Like the iconic Banyon Tree these trees are carefully watched to assure their health.
Sounds like all precious coconut palms in Hawaii should receive special “endangered species”
protection.
I cannot imagine a Hawaii without the tall, stately coconut palms. Those towering palms are symbolic of Hawaii. I would hate to see them disappear from CRB activity. I wish they would develop a treatment that destroys them.
I see the Wailua Golf Course palms on Kauai have been hit hard. How will the east side of Kauai keep its distinction as the “Royal Coconut Coast” without them?
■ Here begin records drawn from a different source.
-- ==== Sys2Proof/Safety.lean ====
section
/-! DEFINITION. The terms the claims are stated in: what each operation puts on the bus (30_encoding R82), what an operation
on the bus leaves unchanged, what it can raise (60_exceptions R302), and when the panel's memory is determined
(46_panel_reference R280). -/

namespace Sys2Proof.Machine

/-! ## What the environment does -/

/-- Every coming pin drive succeeds. -/
abbrev State.pinsHold (s : State) : Prop := ∀ d ∈ s.draws, d = Draw.succeeds

/-! ## What each operation sends -/

/-- A frame (30_encoding R72): a command cycle and its data cycles. -/
def frameCycles (B : OpcodeBytes) (op : Opcode) (params : List Byte) : List Cycle :=
  .cmd (B.byte op) :: params.map .dat

/-- The two frames of `set_window` (R82). -/
def windowCycles (B : OpcodeBytes) (x0 y0 x1 y1 : U16) : List Cycle :=
  frameCycles B .caset (addrParams x0 x1) ++ frameCycles B .paset (addrParams y0 y1)

/-- The frame of `write_pixels` (R82). -/
def pixelCycles (B : OpcodeBytes) (ws : List U16) : List Cycle :=
  frameCycles B .ramwr (streamBytes ws)

/-- The frames of `fill` (R82). -/
def fillCycles (B : OpcodeBytes) (c : Configuration) (color : U16) : List Cycle :=
  windowCycles B 0 0 (c.width - 1) (c.height - 1) ++
    (pixelCycles B (List.replicate (fillCount c) color) ++ frameCycles B .nop [])

/-- The frames of one pair of `draw_iter` (R82): none if it is out of bounds. -/
def drawCycles (P : Params) (c : Configuration) (p : DrawPixel) : List Cycle :=
  if inBounds P c p then
    windowCycles P.opcodes (coordinate p.x) (coordinate p.y) (coordinate p.x) (coordinate p.y) ++
      pixelCycles P.opcodes [Config.toRaw16 p.color]
  else []

/-- The events of an init entry (R82). -/
def entryEvents (B : OpcodeBytes) : InitEntry → List Event
  | .cmd op params => (frameCycles B op params).map Cycle.event
  | .delay ms => [.delay ms]

/-- The events of `init` before the table (41_control_and_init R135). -/
def pulseEvents (P : Params) : List Event :=
  [.pin .cs .high, .pin .rst .low, .delay P.resetPulseMs, .pin .rst .high, .delay P.resetSettleMs, .pin .cs .low]

/-- The events of a list of init entries (R82). -/
def tableEvents (B : OpcodeBytes) (t : List InitEntry) : List Event := t.flatMap (entryEvents B)

/-- The events of `init` (41_control_and_init R135). -/
def bringUpEvents (P : Params) : List Event := pulseEvents P ++ tableEvents P.opcodes P.initTable

/-- The cycles an operation that only drives the bus sends, with the Configuration it begins with (R82); none for the
other operations. -/
def busCycles (P : Params) (c : Configuration) : Instr → List Cycle
  | .nop => frameCycles P.opcodes .nop []
  | .swreset => frameCycles P.opcodes .swreset []
  | .slpin => frameCycles P.opcodes .slpin []
  | .slpout => frameCycles P.opcodes .slpout []
  | .invoff => frameCycles P.opcodes .invoff []
  | .invon => frameCycles P.opcodes .invon []
  | .invctr => frameCycles P.opcodes .invctr []
  | .dispoff => frameCycles P.opcodes .dispoff []
  | .dispon => frameCycles P.opcodes .dispon []
  | .caset => frameCycles P.opcodes .caset []
  | .paset => frameCycles P.opcodes .paset []
  | .ramwr => frameCycles P.opcodes .ramwr []
  | .ramrd => frameCycles P.opcodes .ramrd []
  | .madctl => frameCycles P.opcodes .madctl []
  | .idmoff => frameCycles P.opcodes .idmoff []
  | .idmon => frameCycles P.opcodes .idmon []
  | .colmod => frameCycles P.opcodes .colmod []
  | .wrdisbv => frameCycles P.opcodes .wrdisbv []
  | .pwctrl1 => frameCycles P.opcodes .pwctrl1 []
  | .pwctrl2 => frameCycles P.opcodes .pwctrl2 []
  | .pwctrl3 => frameCycles P.opcodes .pwctrl3 []
  | .vmctrl1 => frameCycles P.opcodes .vmctrl1 []
  | .pgamctrl => frameCycles P.opcodes .pgamctrl []
  | .ngamctrl => frameCycles P.opcodes .ngamctrl []
  | .dgamctrl => frameCycles P.opcodes .dgamctrl []
  | .data b => [.dat b]
  | .writeCommand op => [.cmd op]
  | .writeData bytes => bytes.map .dat
  | .writeData16be words => (streamBytes words).map .dat
  | .sendCommand op => frameCycles P.opcodes op []
  | .sendData bytes => bytes.map .dat
  | .setWindow x0 y0 x1 y1 => windowCycles P.opcodes x0 y0 x1 y1
  | .writePixels words => pixelCycles P.opcodes words
  | .fill color => fillCycles P.opcodes c color
  | .setPixelFormat f => frameCycles P.opcodes .colmod [fmtByte f]
  | .setOrientation o => frameCycles P.opcodes .madctl [orientByte o]
  | .setBrightness level => frameCycles P.opcodes .wrdisbv [level]
  | .drawIter pixels => pixels.flatMap (drawCycles P c)
  | .initCmd op params => frameCycles P.opcodes op params
  | .initDelay _ => []
  | .readStatus => []
  | .readData => []
  | .new _ => []
  | .assertReset => []
  | .deassertReset => []
  | .enable => []
  | .disable => []
  | .init => []
  | .width => []
  | .height => []
  | .orientation => []
  | .size => []

/-- The events of an operation that succeeds (R82; 41_control_and_init R130 to R137), with the Configuration it begins
with. -/
def emits (P : Params) (c : Configuration) (i : Instr) : List Event :=
  match i with
  | .new _ => [.pin .cs .high, .pin .rst .high]
  | .assertReset => [.pin .rst .low]
  | .deassertReset => [.pin .rst .high]
  | .enable => [.pin .cs .low]
  | .disable => [.pin .cs .high]
  | .init => bringUpEvents P
  | .initDelay ms => [.delay ms]
  | i => (busCycles P c i).map Cycle.event

/-- What an operation that succeeds returns (00_scope R13), with the Configuration it begins with. -/
def gives (c : Configuration) (i : Instr) : Value :=
  match i with
  | .readStatus => .byte 0
  | .readData => .byte 0
  | .width => .word c.width
  | .height => .word c.height
  | .orientation => .orientation c.orientation
  | .size => .pair 320 480
  | _ => .unit

/-- The errors an operation can raise (60_exceptions R302); for the wire rows and the init entries, which R302 does not
list, those of the transport's operation that sends them. -/
def mayRaise (i : Instr) : List Error :=
  match i with
  | .new _ => [.cs, .reset]
  | .assertReset => [.reset]
  | .deassertReset => [.reset]
  | .enable => [.cs]
  | .disable => [.cs]
  | .init => [.cs, .reset, .bus .command, .bus .data]
  | .writeCommand _ => [.bus .command]
  | .sendCommand _ => [.bus .command]
  | .writeData _ => [.bus .data]
  | .writeData16be _ => [.bus .data]
  | .sendData _ => [.bus .data]
  | .data _ => [.bus .data]
  | .setWindow _ _ _ _ => [.bus .command, .bus .data]
  | .writePixels _ => [.bus .command, .bus .data]
  | .setPixelFormat _ => [.bus .command, .bus .data]
  | .setOrientation _ => [.bus .command, .bus .data]
  | .setBrightness _ => [.bus .command, .bus .data]
  | .fill _ => [.bus .command, .bus .data]
  | .drawIter _ => [.bus .command, .bus .data]
  | .initCmd _ _ => [.bus .command, .bus .data]
  | .initDelay _ => []
  | .readStatus => []
  | .readData => []
  | .width => []
  | .height => []
  | .orientation => []
  | .size => []
  | _ => [.bus .command]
It saddens me to see the damage everywhere.
A very interesting and informative article to read was published in the Hana Hou magazine last December. If you Google ‘The Future of Niu, Derek Ferrar’ you will read that it is not just the beetles that are killing the coco palms but also the drastic trimming and removal of fruit. I hope there is still time to save this majestic piece of nature.
My concern is the lack of information provided by Dept of Ag to Maui residents when a CRB is found, dead or alive. The incident with CRB on Maui found in a bag of soil, Dept of Ag refused to disclose the name of the business. We buy soil for our yard and we surely would have appreciated being informed if we potential had the same bagged soil, we would immediately have returned it. This whole CRB issue and the fall-out lies with Dept of Ag, for their slow response when CRB first surfaced on O’ahu.
Baldwin connection is unclear. Erosion there has been eating away at that beach and its palm trees for years. Not sure if some of it comes back to the beetle or not.
I had never heard of coconut rhinoceros beetles until a few years ago. Now they seem to be turning up everywhere and bio security related to them is an issue throughout the South Pacific.
I know the palms at Baldwin from how they were years ago and there are definitely fewer than there used to be and the ones there just aren’t healthy. Whether this beetle is part of that or not, I don’t know.